I have some personal dataset. So I split it into variable to predict and predictors. Following is the syntax:
library(Cubist)
str(A)
'data.frame': 6038 obs. of 3 variables:
$ ads_return_count : num 7 10 10 4 10 10 10 10 10 9 ...
$ actual_cpc : num 0.0678 0.3888 0.2947 0.0179 0.095 ...
$ is_user_agent_bot: Factor w/ 1 level "False": 1 1 1 1 1 1 1 1 1 1 ...
cubist(A[,c("ads_return_count","is_user_agent_bot")],A[,"actual_cpc"])
And I am getting the following error
cubist code called exit with value 1
Error in strsplit(tmp, "\"")[[1]] : subscript out of bounds
Is there something I am missing ?
Simulate some data to make a reproducible example:
A=data.frame(ads_return_count=sample(100,10,TRUE), actual_cpc=runif(100), is_user_agent_bot=factor(rep("False",100)))
cubist(A[,c("ads_return_count","is_user_agent_bot")],A[,"actual_cpc"])
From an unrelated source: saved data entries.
-- ==== Sys2Proof/Word.lean ====
section
/-! DEFINITION. The word and byte types (R7: every register is 32 bits wide). -/

namespace Sys2Proof

/-- A register's contents (R7). -/
abbrev Word := BitVec 32

/-- One byte of a memory, a queue or a line. -/
abbrev Byte := BitVec 8

end Sys2Proof
end

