-- ==== Sys2Proof/Machine/Regs.lean ====
section
/-! DEFINITION. The register window's map: every register's address (`R.<page>_<register>`), its fields
(`F.<page>_<register>_<field>`, lowest bit and width), and the rows that give each field its type and reset value,
as the register tables of the specification have them (Tables 2.8 to 21.1). -/

namespace Sys2Proof.Machine

/-- A field: lowest bit and width. -/
structure Fld where
  lo : Nat
  w : Nat
  deriving DecidableEq, Repr

/-- Register field types, Table 0.3. `roh` is RO/H. -/
inductive FieldTy where
  | rw | ro | roh | w1c | wo | rws
  deriving DecidableEq, Repr

/-- One field of a register row. -/
structure FieldRow where
  lo : Nat
  w : Nat
  ty : FieldTy
  reset : Nat
  deriving DecidableEq, Repr

/-- `n` registers of one layout, at `off`, `off + stride`, ... within their page. -/
structure RegRow where
  off : Nat
  stride : Nat
  n : Nat
  fields : List FieldRow
  deriving DecidableEq, Repr

/-- The page kinds of Table 21.1 (UART0 has its own layout, Table 16.4). -/
inductive PageKind where
  | sys | vlog | pwr | surv | clk | isl | nib | cut | cfgc | blot | cap | ink | qcx | qst | trc | tdc | tin | memc | xts | keys | dma | lane | dlnk | uart | uart0 | bist | mon | irq | fi
  deriving DecidableEq, Repr
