/-- Data and output enable at the driver (R22, R193, R561, R185). -/
def driverIn (s : State) (n : Nat) : Bool × Bool :=
  if nibRole s n = 0 then (false, false)
  else if s.phase = .halt then (if s.nib.latched then haltValue s n else (false, false))
  else if isOutput s n && bankArmed s (n / 48) then (nibOutD s n, nibOutE s n)
  else (false, false)

/-- Instructions of the test access port (R551). -/
inductive TapIns where
  | bypass | idcode | sample | extest | clamp | highz
  deriving DecidableEq, Repr

/-- The instruction of a code; every code but the five acts as BYPASS (R551). -/
def tapIns (ir : Nat) : TapIns :=
  if ir = Config.irExtest then .extest else if ir = Config.irIdcode then .idcode else if ir = Config.irSample then .sample
  else if ir = Config.irClamp then .clamp else if ir = Config.irHighz then .highz else .bypass

/-- What boundary scan makes of a pad with cell `c` that the device else drives to `d`: while RST_N is held low EXTEST and
CLAMP drive it from its boundary cell and HIGHZ leaves it undriven; at any other time they act as BYPASS (R554). -/
def tapDrive (s : State) (c : Nat) (d : Option Bool) : Option Bool :=
  if s.pwr.rstN then d
  else match tapIns s.tap.ir with
    | .extest => some (atD false s.tap.bsr c)
    | .clamp => some (atD false s.tap.bsr c)
    | .highz => none
    | .bypass => d
    | .idcode => d
    | .sample => d

/-- Voltage declared for a bank in mV (Table 8.1). -/
def bankMv (s : State) (k : Nat) : Nat :=
  match s.getF (R.NIB_BANK_STAT k) F.NIB_BANK_STAT_VCCIO with
  | 0 => 1800
  | 1 => 2500
  | _ => 3300

/-- The compliance code of nib `n` while it is under survey, from the first run or shot of its load or cable survey to the
result (R16, R67, R68). -/
def surveyCode (s : State) (n : Nat) : Option Nat :=
  if s.phase = .steep then (firstWhere (fun e => e.1 == n) s.surv.under).map (·.2) else none

def underSurvey (s : State) (n : Nat) : Bool := (surveyCode s n).isSome

/-- The pad of nib `n` (R16, R22, R24, R34, R37, R67, R68, R192, R554): undriven while any rail is low; the stimulus while
the nib is under survey; the pull-down connected while VAON, VCCINT and the bank's VCCIO are good, but during the nib's own
survey, and as PD_EN selects once the bank is armed. DESIGN CHOICE (log entry 36): PD_EN governs an armed bank also while a
rail is below good without a rail loss. -/
def padOf (s : State) (n : Nat) : Pad :=
  let k := n / 48
  let supplied := bitOf s.pwr.good 0 && bitOf s.pwr.good 1 && bitOf s.pwr.good (3 + k)
  let v := driverIn s n
  { sure := !s.pwr.breach
    drive := if allGood s then tapDrive s n (driverLevel (nibCfg s n F.NIB_NIB_CFG_MODE) v.1 v.2) else none
    stim := if allGood s then (surveyCode s n).map (fun c => (c * bankMv s k + 15) / 16) else none
    pull := supplied && (if nibRole s n = 0 || !bankArmed s k then !underSurvey s n
      else nibCfg s n F.NIB_NIB_CFG_PD_EN == 1) }
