-- ==== Sys2Proof/Machine/Clocks.lean ====
section
/-! DEFINITION. References, PLLs, synchronisation and island clock generators (05_clocks_islands.md). -/

namespace Sys2Proof.Machine

/-! ### References and PLL status -/

def pllSt (s : State) (p : Nat) : Nat := s.getF (R.CLK_PLL_STAT p) F.CLK_PLL_STAT_STATE
def pllCur (s : State) (p : Nat) : Nat := s.getF (R.CLK_PLL_STAT p) F.CLK_PLL_STAT_CUR
def pllX (s : State) (p : Nat) : Pll := tabGet (fun _ => noPll) s.clk.pll p
def setPllX (s : State) (p : Nat) (x : Pll) : State :=
  { s with clk := { s.clk with pll := tabSet (fun _ => noPll) s.clk.pll p x } }
def setPllF (s : State) (p : Nat) (f : Fld) (v : Nat) : State := s.setF (R.CLK_PLL_STAT p) f v

/-- Reference `k` is qualified; 4 is the oscillator, always qualified (R149, R150). -/
def refQual (s : State) (k : Nat) : Bool := if k < 4 then s.flag (R.CLK_REF_STAT k) F.CLK_REF_STAT_QUAL else true

/-- Priority of reference `k` for PLL `p`; 0 not eligible (R157). -/
def refPri (s : State) (p k : Nat) : Nat := bitsOf (s.regN (R.CLK_PLL_REFSEL p)) (4 * k) 3
def pllMode (s : State) (p : Nat) : Nat := s.getF (R.CLK_PLL_REFSEL p) F.CLK_PLL_REFSEL_MODE
def pllManual (s : State) (p : Nat) : Nat := s.getF (R.CLK_PLL_REFSEL p) F.CLK_PLL_REFSEL_MANUAL

/-- Eligible: non-zero priority and, in manual mode, the one named (R157, R162). -/
def eligible (s : State) (p k : Nat) : Bool := refPri s p k != 0 && (pllMode s p != 2 || pllManual s p == k)

/-- The better of two candidates: lower priority number first, then the lower reference number (R157). -/
def pickRef (s : State) (p : Nat) (best : Option Nat) (k : Nat) : Option Nat :=
  if eligible s p k && refQual s k then
    match best with
    | none => some k
    | some b => if refPri s p k < refPri s p b then some k else some b
  else best

/-- The best qualified eligible reference (R157). -/
def bestRef (s : State) (p : Nat) : Option Nat := [0, 1, 2, 3, 4].foldl (pickRef s p) none

/-- The PLL output gives edges: LOCKED, SWITCHING or HOLDOVER, and its divider non-zero. -/
def outDiv (s : State) (p q : Nat) : Nat := bitsOf (s.regN (R.CLK_PLL_OUTDIV p)) (8 * q) 7
def pllRuns (s : State) (p : Nat) : Bool := decide (2 ≤ pllSt s p) && decide (pllSt s p ≤ 4)
def outRuns (s : State) (p q : Nat) : Bool := pllRuns s p && outDiv s p q != 0 && domOn s 63
def vcoMhz (s : State) (p : Nat) : Nat := s.getF (R.CLK_PLL_VCOF p) F.CLK_PLL_VCOF_MHZ

/-! ### Generators -/

def genKind (s : State) (g : Nat) : Nat := s.getF (R.ISL_GEN_CFG g) F.ISL_GEN_CFG_SRC_KIND
def genCause (s : State) (g : Nat) : Nat := s.getF (R.ISL_GEN_STAT g) F.ISL_GEN_STAT_CAUSE

/-- Generator 58 runs at 400 MHz from PLL0.OUT0 (R77, R385). -/
def surveyPll (s : State) (g : Nat) : Bool := surveyOwns s g && s.surv.usePll &&
  s.getF (R.ISL_GEN_STAT g) F.ISL_GEN_STAT_MHZ != 50

/-- The primary source of a generator runs (R167, R172). -/
def primaryRuns (s : State) (g : Nat) : Bool :=
  if surveyOwns s g then (if surveyPll s g then outRuns s 0 0 else true)
  else match genKind s g with
  | 1 => true
  | 2 => outRuns s (s.getF (R.ISL_GEN_CFG g) F.ISL_GEN_CFG_SRC_PLL) (s.getF (R.ISL_GEN_CFG g) F.ISL_GEN_CFG_SRC_OUT)
  | _ => false

/-- The fallback source of a generator runs (R172). -/
def fallbackRuns (s : State) (g : Nat) : Bool :=
  match s.getF (R.ISL_GEN_FB g) F.ISL_GEN_FB_FB_KIND with
  | 1 => true
  | 2 => outRuns s (s.getF (R.ISL_GEN_FB g) F.ISL_GEN_FB_FB_PLL) (s.getF (R.ISL_GEN_FB g) F.ISL_GEN_FB_FB_OUT)
  | _ => false

/-- Nominal frequency of a source over a divisor, whole MHz rounded down (Table 5.8). -/
def mhzOf (s : State) (kind p q d : Nat) : Nat :=
  if kind = 1 then 50 / d else if kind = 2 then vcoMhz s p / (outDiv s p q * d) else 0

def primaryMhz (s : State) (g : Nat) : Nat :=
  let a := R.ISL_GEN_CFG g
  mhzOf s (genKind s g) (s.getF a F.ISL_GEN_CFG_SRC_PLL) (s.getF a F.ISL_GEN_CFG_SRC_OUT) (s.getF a F.ISL_GEN_CFG_D)

def fallbackMhz (s : State) (g : Nat) : Nat :=
  let a := R.ISL_GEN_FB g
  mhzOf s (s.getF a F.ISL_GEN_FB_FB_KIND) (s.getF a F.ISL_GEN_FB_FB_PLL) (s.getF a F.ISL_GEN_FB_FB_OUT)
    (s.getF a F.ISL_GEN_FB_FB_D)

/-- Generators that follow `g` (R168). -/
def followers (s : State) (g : Nat) : List Nat :=
  (List.range 66).filter (fun f => genKind s f == 3 && s.getF (R.ISL_GEN_CFG f) F.ISL_GEN_CFG_FOLLOW == g && f != g &&
    !surveyOwns s f)

/-- Write a generator's status. -/
def setGenStat (s : State) (g act cause mhz : Nat) : State :=
  s.setN (R.ISL_GEN_STAT g) (act + 16 * cause + 65536 * mhz)

def genMhz (s : State) (g : Nat) : Nat := s.getF (R.ISL_GEN_STAT g) F.ISL_GEN_STAT_MHZ

/-- Channels of the TDC's half `h`. -/
def tdcHalf (h : Nat) : List Nat := (List.range 16).map (16 * h + ·)

/-- The next entry of channel `c` carries the flags `f`: bit 0 GAP, 1 MISSED, 2 LOST (R374, R377, R387). -/
def tdcDue (f : Nat) (s : State) (c : Nat) : State :=
  { s with tdc := { s.tdc with
    due := tabSet (fun _ => 0) s.tdc.due c (Nat.lor (tabGet (fun _ => 0) s.tdc.due c) f)
    late := tabSet (fun _ => none) s.tdc.late c ((tabGet (fun _ => none) s.tdc.late c).map
      (fun o => { o with since := Nat.lor o.since f })) } }

/-- The last edges of TDC half `h`, and overflows that a read might still undo, are no longer held (R374, R390). -/
def tdcForget (s : State) (h : Nat) : State :=
  let mine (c : Nat) : Bool := c / 16 == h
  { s with tdc := { s.tdc with last := tabDrop mine s.tdc.last, late := tabDrop mine s.tdc.late } }

/-- A timebase break is counted on TDC page `i` and raises its interrupt (R387). -/
def countBreak (s : State) (i : Nat) : State :=
  (s.wrapF (R.TDC_TB_STAT i) F.TDC_TB_STAT_BREAKS 1).irqBit (0x050 + i) 16

/-- A timebase break of TDC half `h` (R387): counted on both of its pages; the next entries carry GAP. The generator cycle and
the period after the last edge are over: its timestamp is not comparable (R374, R390). -/
def tdcBreak (s : State) (h : Nat) : State :=
  ((tdcHalf h).filter (fun c => s.flag (R.TDC_CH_CFG c) F.TDC_CH_CFG_EN)).foldl (tdcDue 1)
    (tdcForget (countBreak (countBreak s (2 * h)) (2 * h + 1)) h)

/-- A suspended pair: its pending edges are discarded without a record (R365). -/
def suspendPair (p : TPair) : TPair :=
  { p with step := false, fresh := false, pl := [], pv := [] }
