-- ==== Sys2Proof/Machine/LaneState.lean ====
section
/-! DEFINITION. Serial lanes: their states, the settings in force, and the start of training (R444 to R451, R457). -/

namespace Sys2Proof.Machine

def laneOf (s : State) (n : Nat) : Lane := tabGet (fun _ => noLane) s.dl.lane n
def setLane (s : State) (n : Nat) (l : Lane) : State :=
  { s with dl := { s.dl with lane := tabSet (fun _ => noLane) s.dl.lane n l } }

/-- State of a lane (Table 15.3): 0 DISABLED, 1 HUNT, 2 CAPS, 3 RATE, 4 EQ, 5 READY, 6 UP. -/
def laneSt (s : State) (n : Nat) : Nat := s.getF (R.LANE_STAT n) F.LANE_STAT_STATE
def setLaneSt (s : State) (n st : Nat) : State := s.setF (R.LANE_STAT n) F.LANE_STAT_STATE st
def laneUp (s : State) (n : Nat) : Bool := laneSt s n == 6
def laneRate (s : State) (n : Nat) : Nat := s.getF (R.LANE_STAT n) F.LANE_STAT_RATE

/-- Domain of a lane (R444). -/
def laneDom (n : Nat) : Nat := 53 + n / 2

/-- The lane works: no reset, no halt, its domain on. -/
def laneLive (s : State) (n : Nat) : Bool := live s && domOn s (laneDom n)

/-- Link encryption is enabled; the start-up settings have it off (R457). -/
def laneEnc (s : State) (n : Nat) : Bool := s.flag (R.LANE_ENC n) F.LANE_ENC_EN && (laneOf s n).su.isNone

/-- RATEMASK in force (Table 15.7, R457). -/
def laneMask (s : State) (n : Nat) : Nat :=
  match (laneOf s n).su with
  | some m => m
  | none => s.getF (R.LANE_CFG n) F.LANE_CFG_RATEMASK

/-- RX_EQ and EQ_TARGET in force. -/
def laneRxEq (s : State) (n : Nat) : Bool := (laneOf s n).su.isSome || s.flag (R.LANE_CFG n) F.LANE_CFG_RX_EQ
def laneEqTarget (s : State) (n : Nat) : Nat :=
  if (laneOf s n).su.isSome then 127 else s.getF (R.LANE_CFG n) F.LANE_CFG_EQ_TARGET

/-- Preset taps in force: the layout of TX and of TAPS is the same. -/
def lanePreset (s : State) (n : Nat) : Word :=
  if (laneOf s n).su.isSome then BitVec.ofNat 32 (48 * 256) else s.reg (R.LANE_TX n)

/-- HUNT at a rate, within a training: the transmitter takes the preset taps (Table 15.3, Equalisation). -/
def enterHunt (s : State) (n rate : Nat) : State :=
  let l := laneOf s n
  let s1 := (setLaneSt s n 1).setF (R.LANE_STAT n) F.LANE_STAT_RATE rate
  let s2 := s1.setReg (R.LANE_TAPS n) (lanePreset s n)
  setLane s2 n { l with run := 0, target := 0, pmask := 0, pflags := 0, eqDone := false, eq := noEq, ans := none, sent := 0 }

/-- A new training starts in HUNT at rate 0 (R449, R450, R455): no rate is struck, no partner is present. -/
def newTraining (s : State) (n : Nat) : State :=
  let s1 := (((s.setF (R.LANE_STAT n) F.LANE_STAT_PRESENT 0).setF (R.LANE_STAT n) F.LANE_STAT_DEGRADED 0).setF
    (R.LANE_STAT n) F.LANE_STAT_CAUSE 0).setF (R.LANE_EYE n) F.LANE_EYE_REQS 0
  enterHunt (setLane s1 n { laneOf s1 n with struck := 0 }) n 0

/-- DISABLED. -/
def laneOff (s : State) (n : Nat) : State :=
  setLane ((((setLaneSt s n 0).setF (R.LANE_STAT n) F.LANE_STAT_RATE 0).setF (R.LANE_STAT n) F.LANE_STAT_PRESENT 0).setF
    (R.LANE_STAT n) F.LANE_STAT_CAUSE 0) n noLane

/-- Line rate of a rate index in Mb/s (Table 15.1). -/
def rateMbs (r : Nat) : Nat := atD 0 [1250, 2500, 3125, 5000, 6250, 8000, 10000, 12500] r

/-- RATEMASK of the start-up settings for an item whose HI is `hi` (R457). -/
def startupMask (hi : Nat) : Nat :=
  (List.range 8).foldl (fun m r => if r = 0 ∨ rateMbs r ≤ hi then m + 2 ^ r else m) 0

/-- Steep starts the training of a lane with the start-up settings (R457). -/
def startupLane (s : State) (n hi : Nat) : State :=
  newTraining (setLane s n { noLane with su := some (startupMask hi) }) n

end Sys2Proof.Machine
end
cubist code called exit with value 1
Error in strsplit(tmp, "\"")[[1]] : subscript out of bounds
Great, now we're on the same page.
What bothers me is that the second argument, the outcome, is all "False". I'm not sure a model with only one outcome is meaningful. Let's try something with two outcomes:
> A2=data.frame(ads_return_count=sample(100,10,TRUE), actual_cpc=runif(100), is_user_agent_bot=sample(c("True","False"),100,TRUE))
> cubist(A2[,c("ads_return_count","is_user_agent_bot")],A2[,"actual_cpc"])
Call:
cubist.default(x = A2[, c("ads_return_count", "is_user_agent_bot")], y =
A2[, "actual_cpc"])
Number of samples: 100
Number of predictors: 2
Number of committees: 1
Number of rules: 1
I would say this was an uninformative error message from cubist
caused by having a single outcome possibility.